═══ Information ═══
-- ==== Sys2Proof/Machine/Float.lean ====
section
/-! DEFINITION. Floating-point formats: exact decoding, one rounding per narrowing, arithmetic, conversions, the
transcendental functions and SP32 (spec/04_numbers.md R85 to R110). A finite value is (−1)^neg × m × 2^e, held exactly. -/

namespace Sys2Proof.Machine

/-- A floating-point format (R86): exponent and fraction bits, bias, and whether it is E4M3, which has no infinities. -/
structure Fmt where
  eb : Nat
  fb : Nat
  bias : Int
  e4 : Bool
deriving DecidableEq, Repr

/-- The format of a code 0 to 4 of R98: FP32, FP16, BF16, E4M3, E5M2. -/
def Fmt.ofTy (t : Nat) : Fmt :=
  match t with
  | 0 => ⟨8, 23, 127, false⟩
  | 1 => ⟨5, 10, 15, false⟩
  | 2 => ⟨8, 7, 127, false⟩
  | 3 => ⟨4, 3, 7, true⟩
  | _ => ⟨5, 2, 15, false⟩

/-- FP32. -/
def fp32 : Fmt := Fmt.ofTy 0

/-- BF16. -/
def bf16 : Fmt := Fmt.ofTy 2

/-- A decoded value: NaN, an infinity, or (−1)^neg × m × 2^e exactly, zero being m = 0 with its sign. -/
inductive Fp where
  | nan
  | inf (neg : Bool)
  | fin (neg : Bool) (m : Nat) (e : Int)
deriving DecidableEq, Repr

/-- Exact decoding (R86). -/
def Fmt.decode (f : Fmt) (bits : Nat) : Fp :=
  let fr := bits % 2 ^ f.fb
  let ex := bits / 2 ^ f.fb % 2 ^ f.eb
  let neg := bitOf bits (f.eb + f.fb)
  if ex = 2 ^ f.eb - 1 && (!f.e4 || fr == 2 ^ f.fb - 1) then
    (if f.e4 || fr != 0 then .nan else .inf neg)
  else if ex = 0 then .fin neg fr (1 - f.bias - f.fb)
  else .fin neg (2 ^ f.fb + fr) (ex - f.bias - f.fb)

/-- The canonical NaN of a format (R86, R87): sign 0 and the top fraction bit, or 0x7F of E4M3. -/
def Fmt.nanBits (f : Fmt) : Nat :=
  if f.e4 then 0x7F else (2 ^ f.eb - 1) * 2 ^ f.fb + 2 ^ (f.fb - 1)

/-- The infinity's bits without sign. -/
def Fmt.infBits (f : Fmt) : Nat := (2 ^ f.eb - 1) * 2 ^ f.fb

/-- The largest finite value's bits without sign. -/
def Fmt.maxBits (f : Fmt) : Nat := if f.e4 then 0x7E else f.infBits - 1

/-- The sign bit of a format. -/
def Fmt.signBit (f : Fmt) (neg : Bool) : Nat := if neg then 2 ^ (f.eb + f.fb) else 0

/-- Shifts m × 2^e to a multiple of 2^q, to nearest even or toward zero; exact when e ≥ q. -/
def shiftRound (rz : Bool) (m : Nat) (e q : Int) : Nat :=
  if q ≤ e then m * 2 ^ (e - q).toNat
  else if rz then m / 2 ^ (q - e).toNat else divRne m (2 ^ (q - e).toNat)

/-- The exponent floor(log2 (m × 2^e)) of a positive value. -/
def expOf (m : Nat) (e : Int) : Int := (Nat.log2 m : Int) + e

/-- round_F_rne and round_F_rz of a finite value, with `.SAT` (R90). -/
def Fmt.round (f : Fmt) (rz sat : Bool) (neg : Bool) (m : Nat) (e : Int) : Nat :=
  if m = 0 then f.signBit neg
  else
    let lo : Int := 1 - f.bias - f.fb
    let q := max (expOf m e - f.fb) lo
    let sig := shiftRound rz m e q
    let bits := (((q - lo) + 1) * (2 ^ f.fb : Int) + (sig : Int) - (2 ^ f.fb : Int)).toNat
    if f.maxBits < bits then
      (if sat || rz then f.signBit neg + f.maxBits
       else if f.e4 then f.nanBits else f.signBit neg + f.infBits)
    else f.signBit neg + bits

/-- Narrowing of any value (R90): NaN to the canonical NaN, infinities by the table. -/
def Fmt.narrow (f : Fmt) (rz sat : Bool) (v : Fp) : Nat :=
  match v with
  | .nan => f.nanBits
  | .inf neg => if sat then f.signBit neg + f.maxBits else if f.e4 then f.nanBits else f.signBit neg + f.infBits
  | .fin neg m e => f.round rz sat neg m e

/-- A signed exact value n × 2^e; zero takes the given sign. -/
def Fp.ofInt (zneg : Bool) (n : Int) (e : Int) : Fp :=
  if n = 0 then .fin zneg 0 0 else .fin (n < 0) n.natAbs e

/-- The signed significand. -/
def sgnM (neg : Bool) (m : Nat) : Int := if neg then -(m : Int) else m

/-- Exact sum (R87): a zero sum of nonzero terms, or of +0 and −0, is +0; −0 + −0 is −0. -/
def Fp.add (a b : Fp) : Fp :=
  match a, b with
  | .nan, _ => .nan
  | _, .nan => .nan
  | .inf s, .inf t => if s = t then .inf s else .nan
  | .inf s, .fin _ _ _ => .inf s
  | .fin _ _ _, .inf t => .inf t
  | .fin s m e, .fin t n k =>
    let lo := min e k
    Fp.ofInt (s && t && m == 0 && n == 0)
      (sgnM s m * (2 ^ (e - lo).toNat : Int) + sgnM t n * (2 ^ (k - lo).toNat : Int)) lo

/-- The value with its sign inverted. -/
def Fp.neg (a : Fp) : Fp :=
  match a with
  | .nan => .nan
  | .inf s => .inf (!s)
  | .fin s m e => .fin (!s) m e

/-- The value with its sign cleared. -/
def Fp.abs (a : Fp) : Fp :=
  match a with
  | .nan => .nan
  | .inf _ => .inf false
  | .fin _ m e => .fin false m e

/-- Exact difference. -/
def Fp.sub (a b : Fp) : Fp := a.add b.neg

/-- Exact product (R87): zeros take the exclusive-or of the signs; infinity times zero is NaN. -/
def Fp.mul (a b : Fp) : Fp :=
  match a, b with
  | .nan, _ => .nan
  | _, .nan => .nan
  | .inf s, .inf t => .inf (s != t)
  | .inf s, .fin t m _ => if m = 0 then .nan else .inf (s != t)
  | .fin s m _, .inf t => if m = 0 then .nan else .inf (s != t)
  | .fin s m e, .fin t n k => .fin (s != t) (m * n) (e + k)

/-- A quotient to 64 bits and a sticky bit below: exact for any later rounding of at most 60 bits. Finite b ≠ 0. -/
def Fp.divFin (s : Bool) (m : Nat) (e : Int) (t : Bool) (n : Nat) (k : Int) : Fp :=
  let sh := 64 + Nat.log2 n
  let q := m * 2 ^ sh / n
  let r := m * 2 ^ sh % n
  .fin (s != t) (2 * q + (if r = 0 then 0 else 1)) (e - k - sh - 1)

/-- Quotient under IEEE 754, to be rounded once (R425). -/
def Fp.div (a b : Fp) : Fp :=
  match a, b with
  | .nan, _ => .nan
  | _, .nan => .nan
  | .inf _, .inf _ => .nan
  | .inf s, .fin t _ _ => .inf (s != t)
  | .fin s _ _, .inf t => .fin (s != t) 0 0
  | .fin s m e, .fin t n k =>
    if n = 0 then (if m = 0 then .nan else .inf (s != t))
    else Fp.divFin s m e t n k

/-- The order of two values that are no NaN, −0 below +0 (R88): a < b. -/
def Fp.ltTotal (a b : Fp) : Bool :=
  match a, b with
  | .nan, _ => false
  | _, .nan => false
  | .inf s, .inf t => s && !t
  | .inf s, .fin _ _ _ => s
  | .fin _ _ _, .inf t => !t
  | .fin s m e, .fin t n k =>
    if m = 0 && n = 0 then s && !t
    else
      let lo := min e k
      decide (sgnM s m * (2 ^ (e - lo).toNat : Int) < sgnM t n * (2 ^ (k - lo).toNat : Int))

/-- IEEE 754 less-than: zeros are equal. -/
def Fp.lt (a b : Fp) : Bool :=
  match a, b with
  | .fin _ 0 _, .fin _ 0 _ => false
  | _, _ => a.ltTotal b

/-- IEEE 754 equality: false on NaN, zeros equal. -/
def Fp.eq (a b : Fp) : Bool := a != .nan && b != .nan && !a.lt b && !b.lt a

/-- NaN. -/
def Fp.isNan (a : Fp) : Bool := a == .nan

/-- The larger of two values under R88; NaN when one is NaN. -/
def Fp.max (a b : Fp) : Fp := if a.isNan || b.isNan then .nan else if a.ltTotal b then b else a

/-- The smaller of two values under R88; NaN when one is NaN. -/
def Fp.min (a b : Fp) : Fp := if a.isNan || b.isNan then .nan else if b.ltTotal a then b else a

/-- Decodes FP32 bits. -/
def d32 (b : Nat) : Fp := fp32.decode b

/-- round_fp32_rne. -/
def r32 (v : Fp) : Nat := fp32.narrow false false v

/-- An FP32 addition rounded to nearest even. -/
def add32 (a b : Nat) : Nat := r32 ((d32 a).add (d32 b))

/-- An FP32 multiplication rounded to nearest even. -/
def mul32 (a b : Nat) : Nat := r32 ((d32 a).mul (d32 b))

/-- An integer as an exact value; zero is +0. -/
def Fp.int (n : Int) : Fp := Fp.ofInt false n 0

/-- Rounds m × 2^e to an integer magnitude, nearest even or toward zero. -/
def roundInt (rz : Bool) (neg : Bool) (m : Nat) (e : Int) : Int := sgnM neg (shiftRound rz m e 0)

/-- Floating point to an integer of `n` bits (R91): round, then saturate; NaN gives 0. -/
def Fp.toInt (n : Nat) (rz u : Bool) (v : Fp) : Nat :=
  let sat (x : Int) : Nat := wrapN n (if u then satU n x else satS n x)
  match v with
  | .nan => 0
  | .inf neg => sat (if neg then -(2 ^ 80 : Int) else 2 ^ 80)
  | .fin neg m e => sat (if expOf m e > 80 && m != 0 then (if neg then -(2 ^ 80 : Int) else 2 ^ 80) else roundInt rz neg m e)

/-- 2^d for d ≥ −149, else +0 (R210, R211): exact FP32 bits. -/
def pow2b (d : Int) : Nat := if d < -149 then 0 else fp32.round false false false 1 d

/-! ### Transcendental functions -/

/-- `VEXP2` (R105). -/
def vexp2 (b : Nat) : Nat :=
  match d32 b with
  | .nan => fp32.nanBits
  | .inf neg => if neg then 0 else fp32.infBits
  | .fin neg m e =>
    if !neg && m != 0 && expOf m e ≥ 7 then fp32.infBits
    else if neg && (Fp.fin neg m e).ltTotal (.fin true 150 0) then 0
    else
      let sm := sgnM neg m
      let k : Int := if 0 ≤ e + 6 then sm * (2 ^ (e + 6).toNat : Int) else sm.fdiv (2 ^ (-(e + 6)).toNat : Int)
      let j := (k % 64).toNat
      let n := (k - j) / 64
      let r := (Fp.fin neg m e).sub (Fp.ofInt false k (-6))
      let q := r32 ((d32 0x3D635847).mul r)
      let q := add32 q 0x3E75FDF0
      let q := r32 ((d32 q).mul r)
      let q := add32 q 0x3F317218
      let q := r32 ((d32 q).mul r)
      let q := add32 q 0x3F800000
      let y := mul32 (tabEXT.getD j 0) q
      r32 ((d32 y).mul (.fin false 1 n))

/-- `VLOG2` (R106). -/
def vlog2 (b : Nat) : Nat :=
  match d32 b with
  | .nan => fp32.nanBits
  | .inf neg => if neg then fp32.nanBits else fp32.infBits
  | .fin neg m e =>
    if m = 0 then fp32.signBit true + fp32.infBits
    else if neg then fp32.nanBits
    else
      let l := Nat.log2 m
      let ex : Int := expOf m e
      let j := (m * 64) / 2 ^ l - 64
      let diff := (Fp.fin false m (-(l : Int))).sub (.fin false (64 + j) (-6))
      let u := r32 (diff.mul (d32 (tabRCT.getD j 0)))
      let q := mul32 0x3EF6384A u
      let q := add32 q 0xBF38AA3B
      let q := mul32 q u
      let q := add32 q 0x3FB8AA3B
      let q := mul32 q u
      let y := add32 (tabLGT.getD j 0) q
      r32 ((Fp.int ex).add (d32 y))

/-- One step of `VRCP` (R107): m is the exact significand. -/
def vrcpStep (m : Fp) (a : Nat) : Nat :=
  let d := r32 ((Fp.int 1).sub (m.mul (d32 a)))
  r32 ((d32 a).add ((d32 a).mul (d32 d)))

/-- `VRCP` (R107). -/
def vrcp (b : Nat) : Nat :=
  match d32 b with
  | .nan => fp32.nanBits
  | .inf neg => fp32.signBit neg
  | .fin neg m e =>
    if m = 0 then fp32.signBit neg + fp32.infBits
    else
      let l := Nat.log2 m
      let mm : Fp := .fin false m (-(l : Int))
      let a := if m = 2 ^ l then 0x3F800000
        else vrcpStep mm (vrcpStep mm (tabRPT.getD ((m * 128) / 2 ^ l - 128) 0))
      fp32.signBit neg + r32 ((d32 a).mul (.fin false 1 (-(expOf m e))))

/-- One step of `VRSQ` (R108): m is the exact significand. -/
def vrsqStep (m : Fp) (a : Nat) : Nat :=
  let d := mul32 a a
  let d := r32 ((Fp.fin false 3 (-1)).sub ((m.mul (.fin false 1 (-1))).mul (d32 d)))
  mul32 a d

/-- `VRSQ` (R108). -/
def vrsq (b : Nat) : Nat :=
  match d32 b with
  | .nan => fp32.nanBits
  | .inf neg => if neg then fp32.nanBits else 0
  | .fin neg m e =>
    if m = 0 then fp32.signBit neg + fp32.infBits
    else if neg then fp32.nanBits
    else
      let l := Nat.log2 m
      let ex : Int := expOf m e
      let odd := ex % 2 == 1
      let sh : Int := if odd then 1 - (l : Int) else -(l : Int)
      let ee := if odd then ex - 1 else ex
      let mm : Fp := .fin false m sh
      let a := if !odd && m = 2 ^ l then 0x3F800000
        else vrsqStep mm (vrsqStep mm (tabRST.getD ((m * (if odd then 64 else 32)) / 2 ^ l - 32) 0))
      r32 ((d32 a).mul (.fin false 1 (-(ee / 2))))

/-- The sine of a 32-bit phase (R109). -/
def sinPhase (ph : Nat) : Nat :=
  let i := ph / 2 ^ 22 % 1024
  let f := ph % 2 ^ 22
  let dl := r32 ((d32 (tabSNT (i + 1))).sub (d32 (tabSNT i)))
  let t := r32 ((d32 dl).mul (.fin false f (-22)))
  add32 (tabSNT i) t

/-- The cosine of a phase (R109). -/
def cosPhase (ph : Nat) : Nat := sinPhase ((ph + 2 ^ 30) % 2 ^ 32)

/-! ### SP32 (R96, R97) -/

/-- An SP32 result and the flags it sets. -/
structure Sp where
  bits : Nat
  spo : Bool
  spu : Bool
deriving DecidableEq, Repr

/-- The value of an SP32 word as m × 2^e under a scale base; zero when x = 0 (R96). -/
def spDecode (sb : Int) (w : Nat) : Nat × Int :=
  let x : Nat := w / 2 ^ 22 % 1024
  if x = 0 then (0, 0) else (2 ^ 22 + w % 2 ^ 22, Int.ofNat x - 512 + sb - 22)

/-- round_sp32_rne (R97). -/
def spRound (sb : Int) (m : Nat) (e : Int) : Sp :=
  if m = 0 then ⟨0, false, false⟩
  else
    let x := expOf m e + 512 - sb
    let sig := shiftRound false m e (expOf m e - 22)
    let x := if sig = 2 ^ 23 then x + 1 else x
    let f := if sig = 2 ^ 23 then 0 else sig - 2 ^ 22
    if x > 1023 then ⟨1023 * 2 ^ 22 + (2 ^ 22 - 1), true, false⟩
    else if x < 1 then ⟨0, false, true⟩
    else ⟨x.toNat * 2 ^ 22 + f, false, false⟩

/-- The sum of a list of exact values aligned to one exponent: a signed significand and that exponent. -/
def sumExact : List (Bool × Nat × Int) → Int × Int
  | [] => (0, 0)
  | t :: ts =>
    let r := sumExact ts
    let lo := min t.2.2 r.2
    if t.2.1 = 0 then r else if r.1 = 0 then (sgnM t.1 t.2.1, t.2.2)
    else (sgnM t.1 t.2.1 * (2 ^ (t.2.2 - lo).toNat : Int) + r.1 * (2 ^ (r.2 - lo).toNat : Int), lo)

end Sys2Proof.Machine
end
═══
═══ Information ═══
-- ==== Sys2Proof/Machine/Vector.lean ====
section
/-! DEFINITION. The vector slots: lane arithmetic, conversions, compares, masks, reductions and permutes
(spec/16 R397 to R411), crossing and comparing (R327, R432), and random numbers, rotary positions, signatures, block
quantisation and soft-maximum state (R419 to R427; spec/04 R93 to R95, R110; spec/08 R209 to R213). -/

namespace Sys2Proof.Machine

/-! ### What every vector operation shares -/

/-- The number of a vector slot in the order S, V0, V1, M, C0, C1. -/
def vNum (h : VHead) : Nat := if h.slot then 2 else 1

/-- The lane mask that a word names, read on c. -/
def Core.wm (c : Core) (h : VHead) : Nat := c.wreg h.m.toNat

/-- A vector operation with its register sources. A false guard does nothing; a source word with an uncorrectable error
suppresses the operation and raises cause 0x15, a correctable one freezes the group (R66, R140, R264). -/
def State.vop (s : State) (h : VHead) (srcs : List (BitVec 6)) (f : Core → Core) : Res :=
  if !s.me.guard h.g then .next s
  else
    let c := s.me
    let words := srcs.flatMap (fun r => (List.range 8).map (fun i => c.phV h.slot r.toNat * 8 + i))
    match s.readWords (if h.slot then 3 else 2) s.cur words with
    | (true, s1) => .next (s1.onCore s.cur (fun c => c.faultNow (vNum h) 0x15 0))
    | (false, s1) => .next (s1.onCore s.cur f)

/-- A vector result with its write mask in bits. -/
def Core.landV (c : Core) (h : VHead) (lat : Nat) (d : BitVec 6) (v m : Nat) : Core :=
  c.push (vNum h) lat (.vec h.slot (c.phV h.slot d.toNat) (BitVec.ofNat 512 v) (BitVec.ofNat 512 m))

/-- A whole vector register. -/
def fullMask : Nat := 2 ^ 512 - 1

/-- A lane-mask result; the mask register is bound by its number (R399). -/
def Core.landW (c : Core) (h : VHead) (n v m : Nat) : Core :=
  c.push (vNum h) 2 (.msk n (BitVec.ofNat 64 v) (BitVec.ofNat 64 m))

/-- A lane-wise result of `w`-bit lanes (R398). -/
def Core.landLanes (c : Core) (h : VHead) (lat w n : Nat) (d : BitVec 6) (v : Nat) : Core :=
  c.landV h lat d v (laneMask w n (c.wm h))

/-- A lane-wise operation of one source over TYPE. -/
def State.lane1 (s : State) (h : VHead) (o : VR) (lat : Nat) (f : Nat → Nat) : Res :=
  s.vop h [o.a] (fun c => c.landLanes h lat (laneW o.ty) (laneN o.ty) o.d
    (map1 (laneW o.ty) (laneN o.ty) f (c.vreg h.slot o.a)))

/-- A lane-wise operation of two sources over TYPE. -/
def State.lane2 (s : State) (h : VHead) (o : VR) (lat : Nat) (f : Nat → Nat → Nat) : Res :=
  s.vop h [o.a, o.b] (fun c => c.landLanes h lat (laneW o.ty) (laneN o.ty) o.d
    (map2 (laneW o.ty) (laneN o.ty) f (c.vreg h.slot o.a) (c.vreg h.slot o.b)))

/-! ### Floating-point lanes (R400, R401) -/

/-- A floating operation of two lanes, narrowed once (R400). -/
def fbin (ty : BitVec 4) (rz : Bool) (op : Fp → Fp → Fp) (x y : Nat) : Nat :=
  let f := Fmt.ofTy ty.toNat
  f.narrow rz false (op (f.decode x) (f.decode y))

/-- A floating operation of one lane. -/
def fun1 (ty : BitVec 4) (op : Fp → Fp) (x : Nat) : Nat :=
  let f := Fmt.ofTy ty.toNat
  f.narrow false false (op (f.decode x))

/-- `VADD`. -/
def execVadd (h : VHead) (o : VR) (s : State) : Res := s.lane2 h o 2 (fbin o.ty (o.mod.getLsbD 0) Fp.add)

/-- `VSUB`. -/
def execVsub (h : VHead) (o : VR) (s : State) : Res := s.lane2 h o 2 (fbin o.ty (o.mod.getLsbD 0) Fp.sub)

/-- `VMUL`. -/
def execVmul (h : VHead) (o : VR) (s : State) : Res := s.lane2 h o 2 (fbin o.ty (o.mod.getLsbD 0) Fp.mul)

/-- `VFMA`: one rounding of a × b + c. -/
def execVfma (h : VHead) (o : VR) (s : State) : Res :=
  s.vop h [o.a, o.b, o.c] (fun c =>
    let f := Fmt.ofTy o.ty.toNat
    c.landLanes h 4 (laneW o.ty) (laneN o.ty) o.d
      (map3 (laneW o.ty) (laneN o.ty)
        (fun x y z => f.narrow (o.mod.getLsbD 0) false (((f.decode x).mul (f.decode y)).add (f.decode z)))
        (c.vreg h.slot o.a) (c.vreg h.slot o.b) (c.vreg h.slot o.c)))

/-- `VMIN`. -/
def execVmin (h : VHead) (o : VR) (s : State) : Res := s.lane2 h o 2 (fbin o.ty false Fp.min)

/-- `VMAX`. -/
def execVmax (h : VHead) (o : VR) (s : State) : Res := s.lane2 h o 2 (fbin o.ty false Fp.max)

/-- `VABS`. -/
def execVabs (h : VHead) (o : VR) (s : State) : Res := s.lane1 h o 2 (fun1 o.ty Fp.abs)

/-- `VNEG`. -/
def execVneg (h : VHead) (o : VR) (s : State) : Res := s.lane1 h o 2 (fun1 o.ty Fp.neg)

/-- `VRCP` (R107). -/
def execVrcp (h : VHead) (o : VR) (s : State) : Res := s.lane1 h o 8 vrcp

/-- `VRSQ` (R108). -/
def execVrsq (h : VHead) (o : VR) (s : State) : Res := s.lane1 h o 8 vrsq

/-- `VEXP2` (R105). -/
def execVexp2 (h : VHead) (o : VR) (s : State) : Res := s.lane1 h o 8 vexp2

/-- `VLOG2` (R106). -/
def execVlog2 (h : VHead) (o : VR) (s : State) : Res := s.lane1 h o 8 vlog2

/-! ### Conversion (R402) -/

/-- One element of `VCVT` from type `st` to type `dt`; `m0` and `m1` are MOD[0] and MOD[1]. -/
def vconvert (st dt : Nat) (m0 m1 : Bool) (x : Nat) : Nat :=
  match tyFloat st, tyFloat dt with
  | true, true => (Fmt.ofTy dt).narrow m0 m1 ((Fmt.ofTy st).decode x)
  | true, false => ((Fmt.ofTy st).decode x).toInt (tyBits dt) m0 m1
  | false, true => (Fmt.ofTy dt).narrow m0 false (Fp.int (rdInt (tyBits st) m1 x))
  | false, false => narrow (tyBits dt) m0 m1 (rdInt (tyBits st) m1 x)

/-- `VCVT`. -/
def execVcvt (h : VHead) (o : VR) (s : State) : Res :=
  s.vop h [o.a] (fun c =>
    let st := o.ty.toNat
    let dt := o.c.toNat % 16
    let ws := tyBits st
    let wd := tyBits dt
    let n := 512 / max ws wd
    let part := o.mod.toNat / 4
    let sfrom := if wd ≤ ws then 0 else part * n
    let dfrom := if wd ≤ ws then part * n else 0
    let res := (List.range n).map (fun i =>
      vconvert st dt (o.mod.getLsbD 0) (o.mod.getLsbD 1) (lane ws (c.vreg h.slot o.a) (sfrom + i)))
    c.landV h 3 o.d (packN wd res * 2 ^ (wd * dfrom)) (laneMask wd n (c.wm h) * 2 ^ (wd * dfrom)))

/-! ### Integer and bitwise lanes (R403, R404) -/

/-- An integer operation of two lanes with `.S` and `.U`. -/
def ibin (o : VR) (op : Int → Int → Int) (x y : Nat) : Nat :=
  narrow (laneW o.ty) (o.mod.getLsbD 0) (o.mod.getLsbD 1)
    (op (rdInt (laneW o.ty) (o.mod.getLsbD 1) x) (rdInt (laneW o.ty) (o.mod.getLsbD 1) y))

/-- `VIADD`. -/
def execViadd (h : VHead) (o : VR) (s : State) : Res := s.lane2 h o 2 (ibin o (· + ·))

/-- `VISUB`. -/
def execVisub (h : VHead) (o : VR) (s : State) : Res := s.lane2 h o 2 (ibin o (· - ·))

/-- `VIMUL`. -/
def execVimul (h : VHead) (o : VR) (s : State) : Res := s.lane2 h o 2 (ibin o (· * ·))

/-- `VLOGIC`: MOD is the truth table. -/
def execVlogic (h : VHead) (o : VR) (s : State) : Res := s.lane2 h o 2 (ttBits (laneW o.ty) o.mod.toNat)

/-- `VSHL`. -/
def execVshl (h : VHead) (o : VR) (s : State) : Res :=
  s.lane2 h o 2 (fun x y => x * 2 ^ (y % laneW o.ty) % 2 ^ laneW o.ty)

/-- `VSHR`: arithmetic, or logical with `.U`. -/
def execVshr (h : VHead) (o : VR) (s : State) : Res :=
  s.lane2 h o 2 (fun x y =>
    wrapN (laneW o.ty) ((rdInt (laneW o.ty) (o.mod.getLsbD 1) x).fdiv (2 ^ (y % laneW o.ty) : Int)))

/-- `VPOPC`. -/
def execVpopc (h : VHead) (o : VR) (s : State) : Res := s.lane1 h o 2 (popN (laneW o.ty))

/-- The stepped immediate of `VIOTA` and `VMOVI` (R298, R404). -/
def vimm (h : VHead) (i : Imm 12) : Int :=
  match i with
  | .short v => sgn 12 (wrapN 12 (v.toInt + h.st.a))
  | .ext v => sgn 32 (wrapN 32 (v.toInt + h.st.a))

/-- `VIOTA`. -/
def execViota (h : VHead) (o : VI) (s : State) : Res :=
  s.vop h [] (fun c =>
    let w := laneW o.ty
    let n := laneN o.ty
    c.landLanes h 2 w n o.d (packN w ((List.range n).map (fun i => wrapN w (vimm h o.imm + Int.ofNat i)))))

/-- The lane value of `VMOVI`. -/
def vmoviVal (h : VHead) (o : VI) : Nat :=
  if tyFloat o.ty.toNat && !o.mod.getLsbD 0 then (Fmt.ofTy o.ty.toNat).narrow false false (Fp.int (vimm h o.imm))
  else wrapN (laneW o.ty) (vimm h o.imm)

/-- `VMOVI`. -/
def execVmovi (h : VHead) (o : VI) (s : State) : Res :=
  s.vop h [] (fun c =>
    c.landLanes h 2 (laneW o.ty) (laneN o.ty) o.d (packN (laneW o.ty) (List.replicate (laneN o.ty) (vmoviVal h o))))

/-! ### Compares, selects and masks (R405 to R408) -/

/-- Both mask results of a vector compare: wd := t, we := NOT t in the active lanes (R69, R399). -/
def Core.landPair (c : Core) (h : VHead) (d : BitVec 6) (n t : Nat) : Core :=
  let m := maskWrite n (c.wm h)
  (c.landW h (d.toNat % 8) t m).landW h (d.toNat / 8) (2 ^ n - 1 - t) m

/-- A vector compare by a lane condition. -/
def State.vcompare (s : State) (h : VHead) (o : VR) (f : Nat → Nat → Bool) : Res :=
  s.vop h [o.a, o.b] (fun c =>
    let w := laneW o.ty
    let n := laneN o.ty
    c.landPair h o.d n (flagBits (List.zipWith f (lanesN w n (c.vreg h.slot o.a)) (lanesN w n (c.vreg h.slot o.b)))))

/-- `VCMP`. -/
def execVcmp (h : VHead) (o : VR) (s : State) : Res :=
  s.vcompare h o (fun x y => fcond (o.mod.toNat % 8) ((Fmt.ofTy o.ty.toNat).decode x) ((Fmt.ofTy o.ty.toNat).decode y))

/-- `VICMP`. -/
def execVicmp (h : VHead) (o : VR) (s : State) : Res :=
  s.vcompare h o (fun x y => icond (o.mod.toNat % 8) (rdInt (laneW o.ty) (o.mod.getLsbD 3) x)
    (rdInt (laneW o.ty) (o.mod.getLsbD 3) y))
═══
* Work required
Copy out each line from the preceding entries that mentions the word "signed".

* Response area
/-- A signed exact value n × 2^e; zero takes the given sign. -/
/-- The signed significand. -/
/-- The sum of a list of exact values aligned to one exponent: a signed significand and that exponent. -/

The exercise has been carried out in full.